Bonnie Jones (b. 1977) is a Korean-American writer, improvising musician, and performer working primarily with electronic music and text. Jones creates improvised and composed text-sound performances that explore the fluidity and function of electronic noise (field recordings, circuit bending) and text (poetry, found, spoken).
Jones has performed her work in the US, Europe and Asia, and has appeared in the Christian Marclay Festival at the Whitney (NYC,) ErstQuake Festival (NYC), No Idea Festival (TX), Cha’ ak’ ab Paaxil Festival (Mexico), and High Zero Festival (MD). She collaborates with musicians, visual artists, and writers including Andrea Neumann, Toshimaru Nakamura, Carla Harryman, and others. Jones has received several awards and recognitions including a commission from the London Institute for Contemporary Art, Fulbright Fellowship, and artist residencies at STEIM (Amsterdam, NL) and Q02 (Brussels, BE.) She has been a visiting artist at Wesleyan College, University of Maryland, Dartington College at the University of Falmouth (UK), and has conducted workshops on electronic music, improvisation, and technology. She is also co-founder of the Transmodern Festival, and curator / organizer of the Los Solos Series (a performance series presenting solo works of female artists). Jones received her MFA from the Milton Avery School for the Arts at Bard College.
Jones will perform in a solo set, as well as collaborate with Philadelphia-based saxophonist and electronic musician Bhob Rainey.
Bhob Rainey, a saxophonist and composer, is best known as a solo artist and as one half of Nmperign, with whom he plays alien extended technique effects that are influenced by electronic music, environmental sounds and free improvisation.
Rainey studied at the New England Conservatory of Music with free jazz saxophonist Joe Maneri. Rainey’s music during his early- to mid-twenties was, like Maneri’s, characterized by long microtonal lines. Rainey’s first CD, Ink, featuring Dan DeChellis, was released in 1997. After a controversial 1998 solo concert in Washington D. C. attracted a considerable amount of attention to Rainey’s music, he and trumpeter Greg Kelley formed Nmperign with the goal of avoiding linear approaches to form and melodic contour. Nmperign, including Rainey, Kelley and Tatsuya Nakatani, recorded its first CD in 1998. Since 1998, Rainey has recorded extensively, including a number of projects with nmperign (minus Nakatani) and collaborations with musicians and composers like Jason Lescalleet, Le Quan Ninh, Ralf Wehowsky, etc. He continues to pursue a more sound-based (as opposed to note-based) approach in his work with nmperign, whereas his solo work, while far from traditional, often involves the use of more melodic lines. Since 2000, he has also led the BSC, a large ensemble that uses both acoustic instruments and electronics.

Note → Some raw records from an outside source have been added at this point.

-- ==== Sys2Proof/Machine/KvcCore.lean ====
section
/-! DEFINITION. KVC's core: derivation, blobs, the key cache, vault slots and their pins, the generator (12_key_vault.md). -/
namespace Sys2Proof.Machine

def State.setKvc (s : State) (k : Kvc) : State := { s with kvc := k }
def State.vslot (s : State) (v : Nat) : VSlot := tabGet {} s.kvc.slots v
def State.setVslot (s : State) (v : Nat) (x : VSlot) : State := s.setKvc { s.kvc with slots := tabSet {} s.kvc.slots v x }

/-- States of VSs_CFG.STATE. -/
abbrev vsEmpty := 0
abbrev vsActive := 1
abbrev vsErasing := 2

/-- Attribute bits (R39). -/
abbrev attrTsv := 0
abbrev attrSeal := 1
abbrev attrHrl := 2
abbrev attrAtt := 3
abbrev attrDsq := 4
abbrev attrCpExport := 5

/-! ### Derivation (R536–R539) -/

/-- DEVICE: the fuse node ID (R536). -/
def deviceId : List Byte := beBytes 8 (Config.fuseNodeId % 2 ^ 64)

/-- The counter-mode KDF: `l` output bits under the root, for a label and a partition byte (R536). -/
def kdf (root epoch : Nat) (label : List Byte) (part l : Nat) : List Byte :=
  let block (i : Nat) : List Byte :=
    beBytes 16 (Config.cmac (beBytes 32 root)
      (beBytes 4 i ++ label ++ [0#8] ++ deviceId ++ [byte part] ++ beBytes 4 epoch ++ beBytes 4 l)).toNat
  (((List.range (ceilDiv l 128)).map fun i => block (i + 1)).flatten).take (l / 8)

/-- "TDN-KEK", "TDN-SEAL", "TDN-IDK" (R537). -/
def labelKek : List Byte := [0x54, 0x44, 0x4e, 0x2d, 0x4b, 0x45, 0x4b]
def labelSeal : List Byte := [0x54, 0x44, 0x4e, 0x2d, 0x53, 0x45, 0x41, 0x4c]
def labelIdk : List Byte := [0x54, 0x44, 0x4e, 0x2d, 0x49, 0x44, 0x4b]

def State.kek (s : State) (p : Nat) : List Byte := kdf s.kvc.root s.kvc.epoch labelKek p 256
def State.sealKey (s : State) (p : Nat) : List Byte := kdf s.kvc.root s.kvc.epoch labelSeal p 256

/-- The order of P-384. -/
abbrev orderP384 : Nat :=
  0xffffffffffffffffffffffffffffffffffffffffffffffffc7634d81f4372ddf581a0db248b0a77aecec196accc52973

/-- The IDK private scalar (R538). -/
def State.idk (s : State) : Nat := beNat (kdf s.kvc.root s.kvc.epoch labelIdk 0xff 448) % (orderP384 - 1) + 1

/-- A public key in uncompressed point form, with coordinates of n bytes. -/
def pubForm (n : Nat) (scalar : Nat) : List Byte := byte 4 :: beBytes (2 * n) (Config.ecdsaPub n scalar).toNat

/-- The device identity public key. -/
def State.idPub (s : State) : List Byte := pubForm 48 s.idk

/-- Every derived key is held (R539). -/
def State.keysHeld (s : State) : Bool := s.kvc.derived == .all && s.getB F.kvcStat_KAT_OK

/-! ### Key types (R540, R541) -/

abbrev tyAes128 := 1
abbrev tyAes256 := 2
abbrev tySiv256 := 3
abbrev tyHmac256 := 4
abbrev tyDigest := 5
abbrev tyP256 := 6
abbrev tyP384 := 7

/-- Key bytes, allowed attributes as a mask, cache entries. -/
def typeInfo (ty : Nat) : Option (Nat × Nat × Nat) :=
  match ty with
  | 1 => some (16, 0x35, 7)
  | 2 => some (32, 0x34, 9)
  | 3 => some (32, 0x01, 13)
  | 4 => some (32, 0x21, 2)
  | 5 => some (16, 0x02, 1)
  | 6 => some (32, 0x08, 1)
  | 7 => some (48, 0x08, 2)
  | _ => none

def keyLen (ty : Nat) : Nat := match typeInfo ty with | some (n, _, _) => n | none => 0
def keyEntries (ty : Nat) : Nat := match typeInfo ty with | some (_, _, n) => n | none => 0
def isEcdsa (ty : Nat) : Bool := ty == tyP256 || ty == tyP384

/-- TYPE is valid, and ATTR non-empty and within the set of the type. -/
def attrOk (ty attr : Nat) : Bool :=
  match typeInfo ty with
  | some (_, m, _) => decide (0 < attr) && decide (attr < 256) && (List.range 8).all fun i => !bitOf attr i || bitOf m i
  | none => false

/-- The KCV of key material: three bytes (R541). -/
def kcvOf (ty : Nat) (key : List Byte) : Nat :=
  if ty = tyHmac256 then (Config.hmac key (List.replicate 16 0#8)).toNat / 2 ^ 232
  else if isEcdsa ty then (Config.sha384 (pubForm (keyLen ty) (beNat key))).toNat / 2 ^ 360
  else (Config.cmac (if ty = tySiv256 then key.take 16 else key) (List.replicate 16 0#8)).toNat / 2 ^ 104

/-! ### Blobs (R542, R545) -/

/-- The byte at an offset, and the number of n bytes there. -/
def nb (l : List Byte) (i : Nat) : Nat := (l.getD i 0).toNat
def nn (l : List Byte) (i n : Nat) : Nat := beNat ((l.drop i).take n)

/-- The blob of a key under KEK_p. -/
def State.blobOf (s : State) (p ty attr gen iv : Nat) (key : List Byte) : List Byte :=
  let hdr := [byte 1, byte ty, byte attr, byte p] ++ beBytes 4 gen ++ beBytes 3 (kcvOf ty key) ++ [byte key.length] ++
    beBytes 4 s.kvc.epoch ++ beBytes 4 0
  let ivb := beBytes 12 iv
  let plain := beNat ((key ++ List.replicate 48 0#8).take 48)
  let ct := beBytes 48 ((BitVec.ofNat 384 plain) ^^^ Config.gcmStream (s.kek p) ivb).toNat
  hdr ++ ivb ++ ct ++ beBytes 16 (Config.gcmTag (s.kek p) ivb hdr ct).toNat

/-- The 48 bytes that a blob unwraps to under KEK_p. -/
def State.unwrap (s : State) (p : Nat) (b : List Byte) : List Byte :=
  beBytes 48 ((BitVec.ofNat 384 (nn b 32 48)) ^^^ Config.gcmStream (s.kek p) ((b.drop 20).take 12)).toNat

/-- The material of a blob. -/
def State.blobKey (s : State) (p : Nat) (b : List Byte) : List Byte := (s.unwrap p b).take (nb b 11)

/-- The checks of R545 on a blob for a slot of partition p: `genBad` and its status, the KCV expected besides the blob's own. -/
def State.blobChecks (s : State) (p : Nat) (b : List Byte) (genBad : Bool × Status) (kcv : Nat) : List (Bool × Status) :=
  let ty := nb b 1
  [(b.length != 96 || nb b 0 != 1 || !attrOk ty (nb b 2) || nb b 11 != keyLen ty || nn b 16 4 != 0, .badArg),
   (nb b 3 != p, .partitionDenied), genBad, (nn b 12 4 != s.kvc.epoch, .verifyFail),
   (beNat (beBytes 16 (Config.gcmTag (s.kek p) ((b.drop 20).take 12) (b.take 20) ((b.drop 32).take 48)).toNat) != nn b 80 16,
    .verifyFail),
   ((s.unwrap p b).drop (nb b 11) != List.replicate (48 - nb b 11) 0#8, .verifyFail),
   (let k := kcvOf ty (s.blobKey p b); k != nn b 8 3 || k != kcv, .verifyFail)]

/-! ### The generator (R562) -/

/-- n bytes of generator output, as a number: an open value. The DRBG reseeds after 2^20 requests. -/
def State.rng (s : State) (n : Nat) : Nat × State :=
  let (v, s) := s.draw
  (v % 2 ^ (8 * n), s.setKvc { s.kvc with drbg := (s.kvc.drbg + 1) % 2 ^ 20 })

/-- The generator serves requests: the start-up tests have passed and no health test fails. -/
def State.rngOk (s : State) : Bool := s.getB F.kvcStat_RNG_OK
/-- KVC performs key operations (R527, R563). -/
def State.kvcOk (s : State) : Bool := s.getB F.kvcStat_ROOT_VALID && s.getB F.kvcStat_KAT_OK

/-! ### The key cache (R553–R556) -/

/-- Entries per bank of the derived keys held (R553). -/
def State.derivedEntries (s : State) : Nat :=
  match s.kvc.derived with | .none => 0 | .idk => 2 | .all => 146

/-- Cache entries of one generation, when it is resident. -/
def matEntries (ty : Nat) (m : Option KeyMat) : Nat :=
  match m with
  | some x => if x.resident then keyEntries ty else 0
  | none => 0

/-- Entries in use per bank. -/
def State.cacheUsed (s : State) : Nat :=
  s.derivedEntries + (s.kvc.slots.map fun e =>
    matEntries (s.get F.vsCfg_TYPE e.1) e.2.cur + matEntries (s.get F.vsCfg_TYPE e.1) e.2.prev).sum

/-- Entries per bank that pinned generations and the derived keys hold. -/
def State.cachePinned (s : State) : Nat :=
  s.derivedEntries + (s.kvc.slots.map fun e =>
    (if s.get F.vsPins_CUR_PINS e.1 = 0 then 0 else matEntries (s.get F.vsCfg_TYPE e.1) e.2.cur) +
    (if s.get F.vsPins_PREV_PINS e.1 = 0 then 0 else matEntries (s.get F.vsCfg_TYPE e.1) e.2.prev)).sum

/-- A slot's CUR becomes the one used last. -/
def State.touch (s : State) (v : Nat) : State := s.setKvc { s.kvc with lru := (s.kvc.lru.filter (· != v)) ++ [v] }

/-- Evict unpinned generations, least recently used first, until n entries are free (R556). -/
def State.makeRoom (s : State) (n : Nat) : State :=
  s.kvc.lru.foldl (fun s v =>
    match (s.vslot v).cur with
    | some m =>
      if 4096 < s.cacheUsed + n && m.resident && s.get F.vsPins_CUR_PINS v == 0 then
        (s.setVslot v { s.vslot v with cur := some { m with resident := false } }).bump F.kvcCacheStat_EVICTS 1
      else s
    | none => s) s

/-- n entries are free. -/
def State.hasRoom (s : State) (n : Nat) : Bool := decide (s.cacheUsed + n ≤ 4096)

/-! ### Slots, generations and pins (R546–R552) -/

/-- The partition of a slot. -/
def State.vsPart (s : State) (v : Nat) : Nat := s.get F.vsCfg_PART v

/-- A key that an engine may take: the slot is ACTIVE, of the partition, and carries the engine's attribute (R37). -/
def State.keyUsable (s : State) (v part attr : Nat) : Bool :=
  decide (v < 256) && s.get F.vsCfg_STATE v == vsActive && s.vsPart v == part && bitOf (s.get F.vsCfg_ATTR v) attr

/-- The material of a generation of a slot. -/
def State.keyMat (s : State) (v gen : Nat) : Option KeyMat :=
  if s.get F.vsGen_CUR_GEN v = gen then (s.vslot v).cur
  else if s.get F.vsGen_PREV_GEN v = gen then (s.vslot v).prev
  else none

/-- The key bytes of a generation; none where the slot no longer holds it. -/
def State.keyBytes (s : State) (v gen : Nat) : List Byte := ((s.keyMat v gen).map (·.key)).getD []

/-- The generation is resident in the key cache. -/
def State.keyResident (s : State) (v gen : Nat) : Bool := ((s.keyMat v gen).map (·.resident)).getD false

/-- The KCV of a generation. -/
def State.keyKcv (s : State) (v gen : Nat) : Nat :=
  if s.get F.vsGen_CUR_GEN v = gen then s.get F.vsKcv_CUR_KCV v else s.get F.vsKcv_PREV_KCV v

/-- Pin CUR of a slot: its generation, and the state with the pin (R548). -/
def State.pin (s : State) (v : Nat) : Nat × State :=
  (s.get F.vsGen_CUR_GEN v, (s.bump F.vsPins_CUR_PINS 1 v).touch v)

/-- PREV is retired and zeroised (R547). -/
def State.retirePrev (s : State) (v : Nat) : State :=
  let s := (s.put F.vsGen_PREV_GEN 0 v).put F.vsKcv_PREV_KCV 0 v
  (s.put F.vsPins_PREV_PINS 0 v).setVslot v { s.vslot v with prev := none }

/-- The slot becomes EMPTY: both generations zeroised, LAST_GEN and the partition kept, KEY_ERASE completed (R547, R551). -/
def State.slotEmpty (s : State) (v : Nat) : State :=
  let er := (s.vslot v).eraser
  let last := s.get F.vsCfg_LAST_GEN v
  let part := s.vsPart v
  let forced := s.get F.vsPins_FORCED v
  let s := (((s.wr .vsCfg 0 v).wr .vsGen 0 v).wr .vsKcv 0 v).wr .vsPins 0 v
  let s := ((s.put F.vsCfg_LAST_GEN last v).put F.vsCfg_PART part v).put F.vsPins_FORCED forced v
  let s := (s.setVslot v {}).setKvc { (s.setVslot v {}).kvc with lru := s.kvc.lru.filter (· != v) }
  match er with
  | some c => s.complete c 0x83 .ok
  | none => s

/-- Nothing holds a generation of the slot any more: PREV retires, and an erase completes. -/
def State.pinsSettle (s : State) (v : Nat) : State :=
  let s := if s.get F.vsGen_PREV_GEN v ≠ 0 ∧ s.get F.vsPins_PREV_PINS v = 0 ∧ s.get F.vsCfg_STATE v = vsActive then s.retirePrev v
    else s
  if s.get F.vsCfg_STATE v = vsErasing ∧ s.get F.vsPins_PREV_PINS v = 0 ∧ s.get F.vsPins_CUR_PINS v = 0 then s.slotEmpty v else s

/-- Release a pin of a generation. -/
def State.unpin (s : State) (v gen : Nat) : State :=
  let s := if gen = 0 then s
    else if s.get F.vsGen_CUR_GEN v = gen then s.put F.vsPins_CUR_PINS (s.get F.vsPins_CUR_PINS v - 1) v
    else if s.get F.vsGen_PREV_GEN v = gen then s.put F.vsPins_PREV_PINS (s.get F.vsPins_PREV_PINS v - 1) v
    else s
  s.pinsSettle v

/-- The event tally of a signature or verification (R682). -/
def State.tallyEcdsa (s : State) (inst part : Nat) : State := s.tally (.ev 0x08 0x02 inst part 1 0)
/-- AES blocks charged to a partition (R560, R682). -/
def State.tallyAes (s : State) (part n : Nat) : State := s.tally (.ev 0x08 0x01 0xff part n 0)

/-- Forward-cipher blocks of AES-CMAC over n bytes, and of AES-SIV over associated data of given lengths and n bytes: its S2V pass and
its CTR pass (R559). The spec gives no count of an operation's blocks (DESIGN CHOICE: log entry 54). -/
def cmacBlocks (n : Nat) : Nat := max 1 (ceilDiv n 16)
def sivBlocks (ad : List Nat) (n : Nat) : Nat := 1 + (ad.map cmacBlocks).sum + cmacBlocks n + ceilDiv n 16

/-- Blocks of wrapping or unwrapping a blob by AES-256-GCM (log entry 54). -/
def gcmBlocks : Nat := 5

/-- r, s of a signature by a key on the curve with coordinates of n bytes, over a digest (R561). -/
def State.signWith (s : State) (n key : Nat) (digest : List Byte) : List Byte × State :=
  let (r, s) := s.rng 32
  (beBytes (2 * n) (Config.ecdsa n key (beNat digest) r).toNat, s)

end Sys2Proof.Machine
end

In 2011, Rainey produced and contributed to the book and album, Manual, which deals with
improvisational concepts practiced by the BSC. Beginning in 2005, Rainey has released a handful of works based around electronics and field recordings, notably his 2006 collaboration with Ralf Wehowsky, I don’t think I can see you tonight and his solo EP, Two Bites of a Bitter Sweet. Rainey also occasionally appears as a sideman in more traditional settings, most recently in recurring work with ex-Galaxy 500 indie rock duo Damon & Naomi, for whom he has also done horn and string arrangements.